Second-Class Citizens

A review of X-Men: Days of Future Past

It’s almost quaint now to envision a time when superhero films weren’t financially viable. Throughout the 1970s to the 1990s, the major comic houses (Marvel and DC) kept afloat primarily through the strength of their print serials and limited commercial tie-ins. Adapting these stories to celluloid had only yielded eye-gougingly awful results. Google the Fantastic Four film from 1994 to meet the true face of direct-to-video.

This dearth of credibility finally ended when the acclaimed Bryan Singer (Usual Suspects, Apt Pupil) picked up the reigns to helm a mysterious adaptation of Marvel’s most recognizable entity other than Spider-ManX-Men.

Beginning its run as X-Men #1 in 1963, the monthly publication chronicled a team of allied mutants, called “X-Men” due to their possession of the extra X-gene which grants them extraordinary and varied powers. The X-Men were formed under the tutelage of the vastly powerful telepath, Charles “Professor X” Xavier, to ally and assist humans who feared and hated the burgeoning mutant phenomenon.

Singer’s film was a resounding commercial and critical success that instantly green-lit pre-production on anything that had ever even resembled a comic. And why wouldn’t studio executives flock to this? Everything is already storyboarded.

As the franchise eventually fell out of Singer’s hands, the quality naturally diminished. The 2011 Matthew Vaughn vehicle X-Men: First Class may have been aiming for the charm of vintage Bond but the execution was pure Austin Powers — though Vaughn’s prequel did recruit a well-chosen ensemble of very appealing up-and-comers as the younger incarnations of the main roster.

X-Men: Days of Future Past — Singer’s very welcome return to the franchise — sees the last bastion of mutants desperate to survive against the genocide that the barbarous humans have inflicted upon them, chiefly with the aid of the chilling and indestructible government-funded bio-mechanical Sentinels.

James McAvoy and Michael Fassbender as the young Charles Xavier ("Professor X") and Erik Lehnsherr ("Magneto")
James McAvoy and Michael Fassbender as the young Charles Xavier (“Professor X”) and Erik Lehnsherr (“Magneto”)
Xavier (Patrick Stewart) and Magneto (Ian McKellen) send the ageless Wolverine (still Hugh Jackman) back in time to convince their apathetic younger selves (James McAvoy and Michael Fassbender) to prevent an assassination that would kickstart the current/future holocaust.

The elegant and mercurial Fassbender has electric chemistry with the damaged McAvoy. Their relationship now feels authentic and banishes memories of the seemingly endless hugging and crying the first time around.

Jennifer Lawrence’s returning presence cements a greatly expanded role for her character: the dangerous, shape-shifting Mystique.

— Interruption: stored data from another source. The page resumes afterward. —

-- ==== Sys2Proof/Machine/HomeRows.lean ====
section
/-! DEFINITION. The commands of coherence: requests that arrive at homes, the responses and data they await, fills of
the bay cache, and the events of R163, R164, R184 and R185. -/

namespace Sys2Proof.Machine

/-! ## Requests -/

/-- RD_S (R170). -/
def execRdS (h : Hdr) (s : State) : Res := .next (s.toHome { op := .rdS, hdr := h })
/-- RD_U (R170). -/
def execRdU (h : Hdr) (s : State) : Res := .next (s.toHome { op := .rdU, hdr := h })
/-- UPG (R170). -/
def execUpg (h : Hdr) (s : State) : Res := .next (s.toHome { op := .upg, hdr := h })
/-- RD_NC (R171). -/
def execRdNc (h : Hdr) (s : State) : Res := .next (s.toHome { op := .rdNc, hdr := h })
/-- WR_NC (R171). -/
def execWrNc (h : Hdr) (full : Bool) (s : State) : Res :=
  .next (s.toHome { op := .wrNc, hdr := h, mask := if full then BitVec.allOnes 64 else 0 })
/-- ATOM_NC (R171). -/
def execAtomNc (h : Hdr) (op : AmoOp) (size off : Nat) (s : State) : Res :=
  .next (s.toHome { op := .atomNc, hdr := h, amo := op, size := size, off := off })
/-- WB (R171, R173). -/
def execWb (h : Hdr) (s : State) : Res := .next (s.toHome { op := .wb, hdr := h })
/-- WB_KEEP (R171, R499). -/
def execWbKeep (h : Hdr) (s : State) : Res := .next (s.toHome { op := .wbKeep, hdr := h })
/-- CBO_CLEAN (R171). -/
def execCboClean (h : Hdr) (s : State) : Res := .next (s.toHome { op := .cboClean, hdr := h })
/-- CBO_FLUSH (R171). -/
def execCboFlush (h : Hdr) (s : State) : Res := .next (s.toHome { op := .cboFlush, hdr := h })
/-- CBO_INVAL (R171). -/
def execCboInval (h : Hdr) (s : State) : Res := .next (s.toHome { op := .cboInval, hdr := h })
/-- CBO_ZERO (R170). -/
def execCboZero (h : Hdr) (s : State) : Res := .next (s.toHome { op := .cboZero, hdr := h })
/-- LOCK_FILL (R138). -/
def execLockFill (h : Hdr) (s : State) : Res := .next (s.toHome { op := .lockFill, hdr := h })

/-! ## Responses and data -/

/-- A message of classes RSP and DAT meets the transaction it names: its home, index and entry; the message leaves the
messages in flight. -/
def State.atTx (s : State) (m : Msg) : State × Option (Nat × Nat × HTx × Msg) :=
  match s.arrive m with
  | (s, none) => (s, none)
  | (s, some m) =>
  match homeOfAgent m.hdr.dst with
  | none => (s, none)
  | some h =>
    if !s.domainLive m.hdr.dst ∨ m.hdr.dstPkg ≠ s.ownPkg ∨ (s.home h).stopped then (s, none)
    else match s.tx h m.hdr.htx with
      | some t => if t.raw = m.hdr.line then (s, some (h, m.hdr.htx, t, m)) else (s, none)
      | none => (s, none)

/-- The holder a response comes from was to supply the data (R170). -/
def State.wasFwd (s : State) (h : Nat) (t : HTx) (m : Msg) : Bool :=
  match t.op with
  | .rdS => true
  | .rdU | .upg => !t.upgrade && (match s.dirFind h t.line with
    | some (_, e) => s.ownerIs e m.hdr.src m.hdr.srcPkg && (e.st != 0 || !variantO s.mode)
    | none => false)
  | _ => false

/-- RSP_NOTHELD corrects the directory (R180). A way that the transaction's own grant will use again stays reserved. -/
def State.correctDir (s : State) (h i : Nat) (t : HTx) (m : Msg) : State :=
  match s.dirFind h t.line with
  | none => s
  | some (k, e) =>
    match s.dropHolder e m.hdr.src m.hdr.srcPkg with
    | some d => s.setHome h ((s.home h).setDir k d)
    | none =>
      let b := (s.home h).dropDir k
      if t.needsWay then
        match s.tx h i with
        | some t => s.setHome h { b with txs := Tab.set b.txs i { t with dirway := some k }, resv := b.resv ++ [(k, i)] }
        | none => s.setHome h b
      else s.setHome h b

/-- A snoop response arrives (R161, R170, R172, R180). -/
def State.onResponse (s : State) (m : Msg) : State :=
  match s.atTx m with
  | (s, none) => s
  | (s, some (h, i, t, m)) =>
    if t.pend = 0 then s
    else
      let b := s.home h
      let s := if m.hdr.srcPkg = s.ownPkg then
          s.setHome h { b with snpCred := Tab.put b.snpCred 0 m.hdr.src (Tab.get b.snpCred 0 m.hdr.src - 1) }
        else s
      let fwd := s.wasFwd h t m
      let none_ := m.op == .rspNotHeld
      -- SNP_DATA follows DIRTY, except after SNP_FWD_U and, in the O variant, after SNP_FWD_S
      let sends := m.hdr.dirty && !(fwd && (t.op != .rdS || variantO s.mode))
      let t := { t with pend := t.pend - 1, fwd := t.fwd || (fwd && !none_), supply := t.supply || (fwd && none_),
                        dirty := t.dirty || m.hdr.dirty, snpData := if sends ∧ t.snpData = 0 then 1 else t.snpData }
      let s := s.setTx h i t
      (if none_ then s.correctDir h i t m else s).homeRun h

/-- RSP_INV_ACK (R170). -/
def execRspInvAck (h : Hdr) (s : State) : Res := .next (s.onResponse { op := .rspInvAck, hdr := h })
/-- RSP_FWD_DONE (R170). -/
def execRspFwdDone (h : Hdr) (s : State) : Res := .next (s.onResponse { op := .rspFwdDone, hdr := h })
/-- RSP_CLEAN_DONE (R171). -/
def execRspCleanDone (h : Hdr) (s : State) : Res := .next (s.onResponse { op := .rspCleanDone, hdr := h })
/-- RSP_NOTHELD (R180). -/
def execRspNotheld (h : Hdr) (s : State) : Res := .next (s.onResponse { op := .rspNotHeld, hdr := h })

/-- WB_CANCEL (R173): the directory is left as it stands. -/
def execWbCancel (h : Hdr) (s : State) : Res :=
  match s.atTx { op := .wbCancel, hdr := h } with
  | (s, none) => .next s
  | (s, some (n, i, t, _)) =>
    if t.pulled ∧ (t.op = .wb ∨ t.op = .wbKeep) then .next ((s.endTx n i).homeRun n) else .next s

/-- COMP_ACK (R168). Of a RD_S whose data a holder forwarded it may come before the holder's own responses. -/
def execCompAck (h : Hdr) (s : State) : Res :=
  match s.atTx { op := .compAck, hdr := h } with
  | (s, none) => .next s
  | (s, some (n, i, t, _)) => 
    if t.st = .granted then .next ((s.endTx n i).homeRun n)
    else if t.op = .rdS ∧ t.st = .active then .next (s.setTx n i { t with acked := true })
    else .next s

/-- SNP_DATA (R172). -/
def execSnpData (h : Hdr) (data : Line) (s : State) : Res :=
  match s.atTx { op := .snpData, hdr := h, data := data } with
  | (s, none) => .next s
  | (s, some (n, i, t, m)) =>
    .next ((s.setTx n i { t with buf := data, poison := m.hdr.poison, source := 3, snpData := 2 }).homeRun n)

/-- WB_DATA (R171, R173). -/
def execWbData (h : Hdr) (data : Line) (s : State) : Res :=
  match s.atTx { op := .wbData, hdr := h, data := data } with
  | (s, none) => .next s
  | (s, some (n, i, t, m)) =>
    if t.pulled ∧ !t.wrote ∧ (t.op = .wb ∨ t.op = .wbKeep) then
      .next ((s.setTx n i { t with buf := data, poison := m.hdr.poison, wrote := true }).homeRun n)
    else .next s

/-- The line an ATOM_NC leaves: its operand stands in bytes 0 to 15 of the operand line, its compare value in bytes 16
to 31 (log entry 15). -/
def HTx.atomic (t : HTx) (operand : Line) : Line :=
  let old := lineBytes t.buf t.off t.size
  let v := amoResult t.amo t.size old (lineBytes operand 0 t.size) (lineBytes operand 16 t.size)
  mergeLine t.buf (placeInLine v t.off) (byteMask t.off t.size)

/-- NC_WDATA (R82, R171, R295). -/
def execNcWdata (h : Hdr) (data : Line) (mask : BitVec 64) (s : State) : Res :=
  match s.atTx { op := .ncWData, hdr := h, data := data, mask := mask } with
  | (s, none) => .next s
  | (s, some (n, i, t, m)) =>
    if !t.pulled ∨ t.wrote then .next s
    else if t.op = .atomNc then
      -- an AMO on poisoned data is not performed
      if t.poison then .next ((((s.clearDir n t.line).reply n i t .ncRData false false t.buf).endTx n i).homeRun n)
      else .next ((s.setTx n i { t with old := t.buf, buf := t.atomic data, wrote := true }).homeRun n)
    else if t.op = .wrNc then
      let d := if t.full then data else mergeLine t.buf data mask
      let pz := if t.full then m.hdr.poison else t.poison || m.hdr.poison
      .next ((s.setTx n i { t with buf := d, poison := pz, wrote := true }).homeRun n)
    else .next s

/-! ## Fills (R135 to R137) -/

/-- The line of a register reaches the transactions that wait for it, one that has newer data of a holder apart. -/
def Home.giveFill (h : Home) (k : Nat) (d : Line × Bool) (src : Nat) : Home :=
  { h with bmrs := Tab.erase h.bmrs k,
           txs := h.txs.map (fun e => (e.1, if e.2.bmr = some k then
             (if e.2.have_ then { e.2 with bmr := none }
              else { e.2 with bmr := none, buf := d.1, poison := d.2, have_ := true, source := src }) else e.2)) }

/-- The fill is kept in the bay cache (R131, R134): a read's, not a preload's nor the read of a line to be written, not with
NTL.ALL, and the bay allocates. -/
def State.fillAllocates (s : State) (h : Nat) (b : Bmr) : Option HTx :=
  match s.tx h b.htx with
  | some t => if b.lock ∨ t.op = .wrNc ∨ t.op = .atomNc ∨ t.nonalloc ∨ !t.en ∨ t.wt ∨ (s.bayFind h b.line).isSome then none else some t
  | none => none

/-- BAY_FILL_INSTALL (R137): of several fills that are ready, the one whose request the home ordered first. -/
def execBayFillInstall (b : BayId) (bmr : Fin 512) (s : State) : Res :=
  let h := s.home b
  match Tab.find h.bmrs bmr with
  | none => .next s
  | some r =>
    match r.data with
    | none => .next s
    | some d =>
      if h.stopped ∨ h.bmrs.any (fun e => e.2.data.isSome && decide (e.2.order < r.order)) then .next s
      else
        let give (s : State) : State := (s.setHome b ((s.home b).giveFill bmr d 1)).homeRun b
        let s := s.wakeArray b
        match s.fillAllocates b r with
        | none => .next (give s)
        | some t =>
          match s.bayAlloc b { line := r.line, data := d.1, poison := d.2, rcid := t.rcid, mcid := t.mcid } with
          | .done s => .next (give s)
          | .skipped s => .next (give s)
          | .wait => .next s

/-- CXL_MEM_RESPONSE (R157, R299): the device's data for one read. -/
def execCxlMemResponse (p : PortId) (line : Nat) (data : Line) (poison : Bool) (s : State) : Res :=
  let h := 12 + p.val
  let b := s.home h
  match b.cxlWait.find? (fun e => e.1 == line) with
  | none => .next s
  | some e =>
    let b := { b with cxlWait := b.cxlWait.erase e }
    let s := s.setHome h b
    match s.tx h e.2 with
    | some t =>
      let s := s.setMemLine (s.lineKey h (line * 64)) data poison
      .next ((s.setTx h e.2 { t with buf := data, poison := poison, have_ := true, source := 4 }).homeRun h)
    | none => .next s

/-! ## Events of the domain -/

/-- UNKNOWN_MESSAGE_DISCARD (R163, R164): discarded and counted as an uncorrected-contained error. -/
def execUnknownMessageDiscard (dst : Nat) (src : BitVec 6) (_cls : BitVec 3) (opcode : BitVec 6) (s : State) : Res :=
  .next (s.report { cls := 3, src := 13, code := 0x30, inst := dst, sub := src.toNat * 64 + opcode.toNat,
                    frame := some (if agentOk dst then s.frameOfAgent dst else 0) })

/-- SNOOP_TIMEOUT (R184): a stud owes home `home` an answer and has not given it within 50 µs. -/
def execSnoopTimeout (home : Nat) (n : StudId) (s : State) : Res :=
  if Tab.get (s.home home).snpCred 0 n = 0 ∨ 20 ≤ home then .next s
  else .next (s.fatal (s.frameOfHome home)
    { cls := 4, src := if home < 12 then 4 else 7, code := 0x31, inst := if home < 12 then home else home - 12 })

/-- The source class and instance space of a structure (R403, R415). -/
def structureSrc (code : Nat) : Nat :=
  if code < 8 then 3 else if code < 0x18 then 4 else if code = 0x18 then 13 else if code < 0x28 then 5
  else if code = 0x28 then 6 else if code < 0x30 then 7
  else if code = 0x39 ∨ code = 0x3A then 11 else if 0x33 ≤ code then 1 else 13

/-- The bin that counts a fatal event of a structure (R423). -/
def fatalBin (code inst : Nat) : Option (Nat × Nat × Nat) :=
  if 0x10 ≤ code ∧ code ≤ 0x18 then some (0x21, inst, 2 * (code - 0x10) + 1) else none

/-- FATAL_EVENT (R184, R406). -/
def execFatalEvent (f : FrameId) (structure_ : BitVec 8) (inst : BitVec 8) (s : State) : Res :=
  if frameCount s.mode ≤ f.val ∨ !s.isBooted f then .next s
  else .next (s.fatal f { cls := 4, src := structureSrc structure_.toNat, code := structure_.toNat, inst := inst.toNat,
                          bin := fatalBin structure_.toNat inst.toNat })

end Sys2Proof.Machine
end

Jennifer Lawrence as the dangerous and shape-shifting mutant Mystique
Jennifer Lawrence as the dangerous and shape-shifting mutant Mystique

This is certainly not a detriment. No matter how contrived her stunt queen red carpet antics may be, Lawrence has the intense versatility to you make you forget you’re watching one of the most photographed faces in the world.

The remarkable special effects have long been de rigueur but rarely are they presented with such riveting creativity. The positively nail-biting climax involves some of the most outlandish and spectacular computer generated imagery ever attempted.

It’s certainly an anomaly to have a genre film try and give you something you haven’t seen before.

Joss Whedon’s bombastic The Avengers may have been a more “fun” spectacle but, despite the odd moment of supposedly necessary comic relief, X-Men has never been about fun.

Hugh Jackman as Wolverine
Hugh Jackman as Wolverine
The execution of X-Men: Days of Future Past finally embraces the more disturbing aspects. Leave it to a superhero film to truly make wartime violence feel as senseless and disgusting as it really is.

But then Stan Lee’s X-Men comics have never received the praise for their progressive aspects that they truly deserve. The premise and subsequent adventures have always aggressively addressed social justice — specifically homosexuality.

In 1993, the series ran a storyline describing the Legacy Virus: an at-first lethal syndrome that initially only appeared in mutants but than affected “average” humans as well. Sound familiar?

As the adage goes, great science fiction is not about the future: it reacts exactly to when it was written. In the film’s narrative, the appalling persecution of minorities — and those who would harbour them — is truly nightmarish: Mengele-like experiments, labour camps, mass graves.

We may now only witness such horrors in historical documents and darker pieces of “fantasy” but, as this excellent film frankly reminds us, these are conditions that many, many people still must face as reality. And that is unacceptable.